Впрочем, боюсь, я увлекся. Но иногда бывает нужно наговорить каких-то крайностей, чтобы почувствовать некую неловкость перед упускаемой стороной истины. Мир трагичен, в нем борются не истины с заблуждениями, а истины с истинами. Это в романе любую идею можно довести до предела, а я еще не вынырнул из своего последнего романа, первая часть которого “Нам целый мир чужбина” недавно вышла в летних номерах “Нового мира”. Герой романа чуть ли не всю современную культуру честит мастурбационной, направленной на самоудовлетворение: искусство и наркомания — всего лишь итог мастурбационных тенденций. Искусство для искусства, наука для науки, человек для самого себя. Потому что для личности, ощущающей себя высшей ценностью, любое действие во имя чего-то внешнего превращается в обузу: ведь высшее не должно служить более низкому. Поэтому ценности деяния вытесняются ценностями переживания, эпос — лирикой, отражение — самовыражением… Однако скоро и выражать становится нечего — невозможно же испытывать сильные переживания из-за того, что не касается высшей ценности — тебя: для эгоиста мир невероятно скучен, самое пьянящее в мире — коллективные фантомы — от него ускользает. Остается только удивляться, почему не все эгоисты спиваются: того же Печорина с его вечным спутником Онегиным, кажется, никто не видел пьяным ни при какой хандре. Были дворянские тормоза.
А. С. Эгоизм — это, разумеется, неприятная, но, по-моему, необходимая и очень сильная черта любого художника. Мир, который ты создаешь, рождается из тебя самого. Больше ему появляться на свет просто неоткуда. И если писатель не будет, как мастер свой инструмент, чувствовать самого себя, он не будет чувствовать вообще ничего. Писать в этом случае становится опять-таки затруднительно.

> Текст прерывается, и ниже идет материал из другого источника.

/-! ### `emit` -/

@[simp] theorem emit_params (e : PortEvent) (s : State) : (emit e s).params = s.params := rfl
@[simp] theorem emit_ring (e : PortEvent) (s : State) : (emit e s).ring = s.ring := rfl
@[simp] theorem emit_rdIdx (e : PortEvent) (s : State) : (emit e s).rdIdx = s.rdIdx := rfl
@[simp] theorem emit_wrIdx (e : PortEvent) (s : State) : (emit e s).wrIdx = s.wrIdx := rfl
@[simp] theorem emit_fill (e : PortEvent) (s : State) : (emit e s).fill = s.fill := rfl
@[simp] theorem emit_putErr (e : PortEvent) (s : State) : (emit e s).putErr = s.putErr := rfl
@[simp] theorem emit_getErr (e : PortEvent) (s : State) : (emit e s).getErr = s.getErr := rfl
@[simp] theorem emit_getData (e : PortEvent) (s : State) : (emit e s).getData = s.getData := rfl
@[simp] theorem emit_addrConsumed (e : PortEvent) (s : State) : (emit e s).addrConsumed = s.addrConsumed := rfl
@[simp] theorem emit_bts (e : PortEvent) (s : State) : (emit e s).bts = s.bts := rfl
@[simp] theorem emit_evtPend (e : PortEvent) (s : State) : (emit e s).evtPend = s.evtPend := rfl
@[simp] theorem emit_rxHold (e : PortEvent) (s : State) : (emit e s).rxHold = s.rxHold := rfl
@[simp] theorem emit_rxIdx (e : PortEvent) (s : State) : (emit e s).rxIdx = s.rxIdx := rfl
@[simp] theorem emit_declSize (e : PortEvent) (s : State) : (emit e s).declSize = s.declSize := rfl
@[simp] theorem emit_completedFrameCount (e : PortEvent) (s : State) : (emit e s).completedFrameCount = s.completedFrameCount := rfl
@[simp] theorem emit_dstate (e : PortEvent) (s : State) : (emit e s).dstate = s.dstate := rfl
@[simp] theorem emit_frameId (e : PortEvent) (s : State) : (emit e s).frameId = s.frameId := rfl
@[simp] theorem emit_frameSize (e : PortEvent) (s : State) : (emit e s).frameSize = s.frameSize := rfl
@[simp] theorem emit_arg0 (e : PortEvent) (s : State) : (emit e s).arg0 = s.arg0 := rfl
@[simp] theorem emit_arg1 (e : PortEvent) (s : State) : (emit e s).arg1 = s.arg1 := rfl
@[simp] theorem emit_arg2 (e : PortEvent) (s : State) : (emit e s).arg2 = s.arg2 := rfl
@[simp] theorem emit_payNeed (e : PortEvent) (s : State) : (emit e s).payNeed = s.payNeed := rfl
@[simp] theorem emit_payCnt (e : PortEvent) (s : State) : (emit e s).payCnt = s.payCnt := rfl
@[simp] theorem emit_remaining (e : PortEvent) (s : State) : (emit e s).remaining = s.remaining := rfl
@[simp] theorem emit_decStatus (e : PortEvent) (s : State) : (emit e s).decStatus = s.decStatus := rfl
@[simp] theorem emit_rxMask (e : PortEvent) (s : State) : (emit e s).rxMask = s.rxMask := rfl
@[simp] theorem emit_dispValid (e : PortEvent) (s : State) : (emit e s).dispValid = s.dispValid := rfl
@[simp] theorem emit_dispOp (e : PortEvent) (s : State) : (emit e s).dispOp = s.dispOp := rfl
@[simp] theorem emit_dispArg0 (e : PortEvent) (s : State) : (emit e s).dispArg0 = s.dispArg0 := rfl
@[simp] theorem emit_dispArg1 (e : PortEvent) (s : State) : (emit e s).dispArg1 = s.dispArg1 := rfl
@[simp] theorem emit_dispArg2 (e : PortEvent) (s : State) : (emit e s).dispArg2 = s.dispArg2 := rfl
@[simp] theorem emit_diagValid (e : PortEvent) (s : State) : (emit e s).diagValid = s.diagValid := rfl
@[simp] theorem emit_diagCode (e : PortEvent) (s : State) : (emit e s).diagCode = s.diagCode := rfl
@[simp] theorem emit_emitted (e : PortEvent) (s : State) : (emit e s).emitted = s.emitted ++ [e] := rfl
@[simp] theorem emit_pins (e : PortEvent) (s : State) : (emit e s).pins = s.pins := rfl
@[simp] theorem emit_upcoming (e : PortEvent) (s : State) : (emit e s).upcoming = s.upcoming := rfl
@[simp] theorem emit_freeCount (e : PortEvent) (s : State) : (emit e s).freeCount = s.freeCount := rfl

/-! ### `setMask` -/

@[simp] theorem setMask_params (b : Bool) (s : State) : (setMask b s).params = s.params := rfl
@[simp] theorem setMask_ring (b : Bool) (s : State) : (setMask b s).ring = s.ring := rfl
@[simp] theorem setMask_rdIdx (b : Bool) (s : State) : (setMask b s).rdIdx = s.rdIdx := rfl
@[simp] theorem setMask_wrIdx (b : Bool) (s : State) : (setMask b s).wrIdx = s.wrIdx := rfl
@[simp] theorem setMask_fill (b : Bool) (s : State) : (setMask b s).fill = s.fill := rfl
@[simp] theorem setMask_putErr (b : Bool) (s : State) : (setMask b s).putErr = s.putErr := rfl
@[simp] theorem setMask_getErr (b : Bool) (s : State) : (setMask b s).getErr = s.getErr := rfl
@[simp] theorem setMask_getData (b : Bool) (s : State) : (setMask b s).getData = s.getData := rfl
@[simp] theorem setMask_addrConsumed (b : Bool) (s : State) : (setMask b s).addrConsumed = s.addrConsumed := rfl
@[simp] theorem setMask_bts (b : Bool) (s : State) : (setMask b s).bts = s.bts := rfl
@[simp] theorem setMask_evtPend (b : Bool) (s : State) : (setMask b s).evtPend = s.evtPend := rfl
@[simp] theorem setMask_rxHold (b : Bool) (s : State) : (setMask b s).rxHold = s.rxHold := rfl
@[simp] theorem setMask_rxIdx (b : Bool) (s : State) : (setMask b s).rxIdx = s.rxIdx := rfl
@[simp] theorem setMask_declSize (b : Bool) (s : State) : (setMask b s).declSize = s.declSize := rfl
@[simp] theorem setMask_completedFrameCount (b : Bool) (s : State) : (setMask b s).completedFrameCount = s.completedFrameCount := rfl
@[simp] theorem setMask_dstate (b : Bool) (s : State) : (setMask b s).dstate = s.dstate := rfl
@[simp] theorem setMask_frameId (b : Bool) (s : State) : (setMask b s).frameId = s.frameId := rfl
@[simp] theorem setMask_frameSize (b : Bool) (s : State) : (setMask b s).frameSize = s.frameSize := rfl
@[simp] theorem setMask_arg0 (b : Bool) (s : State) : (setMask b s).arg0 = s.arg0 := rfl
@[simp] theorem setMask_arg1 (b : Bool) (s : State) : (setMask b s).arg1 = s.arg1 := rfl
@[simp] theorem setMask_arg2 (b : Bool) (s : State) : (setMask b s).arg2 = s.arg2 := rfl
@[simp] theorem setMask_payNeed (b : Bool) (s : State) : (setMask b s).payNeed = s.payNeed := rfl
@[simp] theorem setMask_payCnt (b : Bool) (s : State) : (setMask b s).payCnt = s.payCnt := rfl
@[simp] theorem setMask_remaining (b : Bool) (s : State) : (setMask b s).remaining = s.remaining := rfl
@[simp] theorem setMask_decStatus (b : Bool) (s : State) : (setMask b s).decStatus = s.decStatus := rfl
@[simp] theorem setMask_rxMask (b : Bool) (s : State) : (setMask b s).rxMask = b := rfl
@[simp] theorem setMask_dispValid (b : Bool) (s : State) : (setMask b s).dispValid = s.dispValid := rfl
@[simp] theorem setMask_dispOp (b : Bool) (s : State) : (setMask b s).dispOp = s.dispOp := rfl
@[simp] theorem setMask_dispArg0 (b : Bool) (s : State) : (setMask b s).dispArg0 = s.dispArg0 := rfl
@[simp] theorem setMask_dispArg1 (b : Bool) (s : State) : (setMask b s).dispArg1 = s.dispArg1 := rfl
@[simp] theorem setMask_dispArg2 (b : Bool) (s : State) : (setMask b s).dispArg2 = s.dispArg2 := rfl
@[simp] theorem setMask_diagValid (b : Bool) (s : State) : (setMask b s).diagValid = s.diagValid := rfl
@[simp] theorem setMask_diagCode (b : Bool) (s : State) : (setMask b s).diagCode = s.diagCode := rfl
@[simp] theorem setMask_emitted (b : Bool) (s : State) : (setMask b s).emitted = s.emitted := rfl
@[simp] theorem setMask_pins (b : Bool) (s : State) : (setMask b s).pins = s.pins := rfl
@[simp] theorem setMask_upcoming (b : Bool) (s : State) : (setMask b s).upcoming = s.upcoming := rfl
@[simp] theorem setMask_freeCount (b : Bool) (s : State) : (setMask b s).freeCount = s.freeCount := rfl

/-! ### `goto` -/

@[simp] theorem goto_params (d : DState) (s : State) : (goto d s).params = s.params := rfl
@[simp] theorem goto_ring (d : DState) (s : State) : (goto d s).ring = s.ring := rfl
@[simp] theorem goto_rdIdx (d : DState) (s : State) : (goto d s).rdIdx = s.rdIdx := rfl
@[simp] theorem goto_wrIdx (d : DState) (s : State) : (goto d s).wrIdx = s.wrIdx := rfl
@[simp] theorem goto_fill (d : DState) (s : State) : (goto d s).fill = s.fill := rfl
@[simp] theorem goto_putErr (d : DState) (s : State) : (goto d s).putErr = s.putErr := rfl
@[simp] theorem goto_getErr (d : DState) (s : State) : (goto d s).getErr = s.getErr := rfl
@[simp] theorem goto_getData (d : DState) (s : State) : (goto d s).getData = s.getData := rfl
@[simp] theorem goto_addrConsumed (d : DState) (s : State) : (goto d s).addrConsumed = s.addrConsumed := rfl
@[simp] theorem goto_bts (d : DState) (s : State) : (goto d s).bts = s.bts := rfl
@[simp] theorem goto_evtPend (d : DState) (s : State) : (goto d s).evtPend = s.evtPend := rfl
@[simp] theorem goto_rxHold (d : DState) (s : State) : (goto d s).rxHold = s.rxHold := rfl
@[simp] theorem goto_rxIdx (d : DState) (s : State) : (goto d s).rxIdx = s.rxIdx := rfl
@[simp] theorem goto_declSize (d : DState) (s : State) : (goto d s).declSize = s.declSize := rfl
@[simp] theorem goto_completedFrameCount (d : DState) (s : State) : (goto d s).completedFrameCount = s.completedFrameCount := rfl
@[simp] theorem goto_dstate (d : DState) (s : State) : (goto d s).dstate = d := rfl
@[simp] theorem goto_frameId (d : DState) (s : State) : (goto d s).frameId = s.frameId := rfl
@[simp] theorem goto_frameSize (d : DState) (s : State) : (goto d s).frameSize = s.frameSize := rfl
@[simp] theorem goto_arg0 (d : DState) (s : State) : (goto d s).arg0 = s.arg0 := rfl
@[simp] theorem goto_arg1 (d : DState) (s : State) : (goto d s).arg1 = s.arg1 := rfl
@[simp] theorem goto_arg2 (d : DState) (s : State) : (goto d s).arg2 = s.arg2 := rfl
@[simp] theorem goto_payNeed (d : DState) (s : State) : (goto d s).payNeed = s.payNeed := rfl
@[simp] theorem goto_payCnt (d : DState) (s : State) : (goto d s).payCnt = s.payCnt := rfl
@[simp] theorem goto_remaining (d : DState) (s : State) : (goto d s).remaining = s.remaining := rfl
@[simp] theorem goto_decStatus (d : DState) (s : State) : (goto d s).decStatus = s.decStatus := rfl
@[simp] theorem goto_rxMask (d : DState) (s : State) : (goto d s).rxMask = s.rxMask := rfl
@[simp] theorem goto_dispValid (d : DState) (s : State) : (goto d s).dispValid = s.dispValid := rfl
@[simp] theorem goto_dispOp (d : DState) (s : State) : (goto d s).dispOp = s.dispOp := rfl
@[simp] theorem goto_dispArg0 (d : DState) (s : State) : (goto d s).dispArg0 = s.dispArg0 := rfl
@[simp] theorem goto_dispArg1 (d : DState) (s : State) : (goto d s).dispArg1 = s.dispArg1 := rfl
@[simp] theorem goto_dispArg2 (d : DState) (s : State) : (goto d s).dispArg2 = s.dispArg2 := rfl
@[simp] theorem goto_diagValid (d : DState) (s : State) : (goto d s).diagValid = s.diagValid := rfl
@[simp] theorem goto_diagCode (d : DState) (s : State) : (goto d s).diagCode = s.diagCode := rfl
@[simp] theorem goto_emitted (d : DState) (s : State) : (goto d s).emitted = s.emitted := rfl
@[simp] theorem goto_pins (d : DState) (s : State) : (goto d s).pins = s.pins := rfl
@[simp] theorem goto_upcoming (d : DState) (s : State) : (goto d s).upcoming = s.upcoming := rfl
@[simp] theorem goto_freeCount (d : DState) (s : State) : (goto d s).freeCount = s.freeCount := rfl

А. М. Разумеется, писательский инструмент — его индивидуальность. Но инструмент этот работоспособен, только если он откликается на всякий звук.
А. С. Эгоизм всегда ограничен. Он довольно быстро вырождается в нарциссизм, то есть в непрерывное самолюбование. Не случайно писатели и художники начала ХХ века, а затем художники и музыканты первых послевоенных лет и в Америке, и в Европе так настойчиво экспериментировали с наркотиками. Эти рискованные опыты, если ты помнишь, начал еще Шарль Бодлер. Они как раз и представляли собой попытку выйти за пределы человеческого эгоизма. Однако “искусственный рай” (выражение самого Бодлера) остался недостижим.
А. М. Галлюциногены — вопрос отдельный. Мистики верят, что в галлюцинациях открываются иные миры, фрейдисты — что подсознание, но собственно алкогольные галлюцинации обычно довольно банальны. Пациенты, пережившие белую горячку, рассказывали, как из-под стола выбегал чертенок, висящие на веревке брюки приподнимали штанину, на обоях отбивал чечетку матросик, дом окружали немцы на мотоциклах… Ради таких прозрений, по-моему, не стоило пить три-четыре дня.
А. С. Прозрения зависят от самого человека. Что человек собой представляет, то он и видит.
А. М. Но, чувствую, какой-то слишком уж антиалкогольный уклон у меня наметился, а это очень опасно для репутации: стать на сторону нормы против аномалии и вообще допустить, будто есть на свете какая-то норма, нынче означает прослыть сторонником тоталитаризма. Упаси Бог — я за права личности: пусть пьет сколько влезет. И вообще единственное оправдание писателя — в его произведениях: если пьет и становится Эдгаром По или Венедиктом Ерофеевым, тогда он выходит из человеческой юрисдикции. Хотя даже и в этом случае у меня есть подозрение, что написать “На Западном фронте без перемен” можно, и вернувшись с этого фронта живым и здоровым. Но, повторяю, победителей не судят: если они предпочли уйти с поля боя мертвыми — их право, если иначе не сумели — их беда. Они могут с полным основанием повторять: “Я знаю, то Бог меня снегом занес, То вьюга меня целовала”.
Правда, это заклинание я во много раз чаще слышал от амбициозных бездарностей, надеющихся через пьянство проникнуть на Олимп. Тщетная надежда! Там при входе предъявляют книги, а не возы пустых бутылок.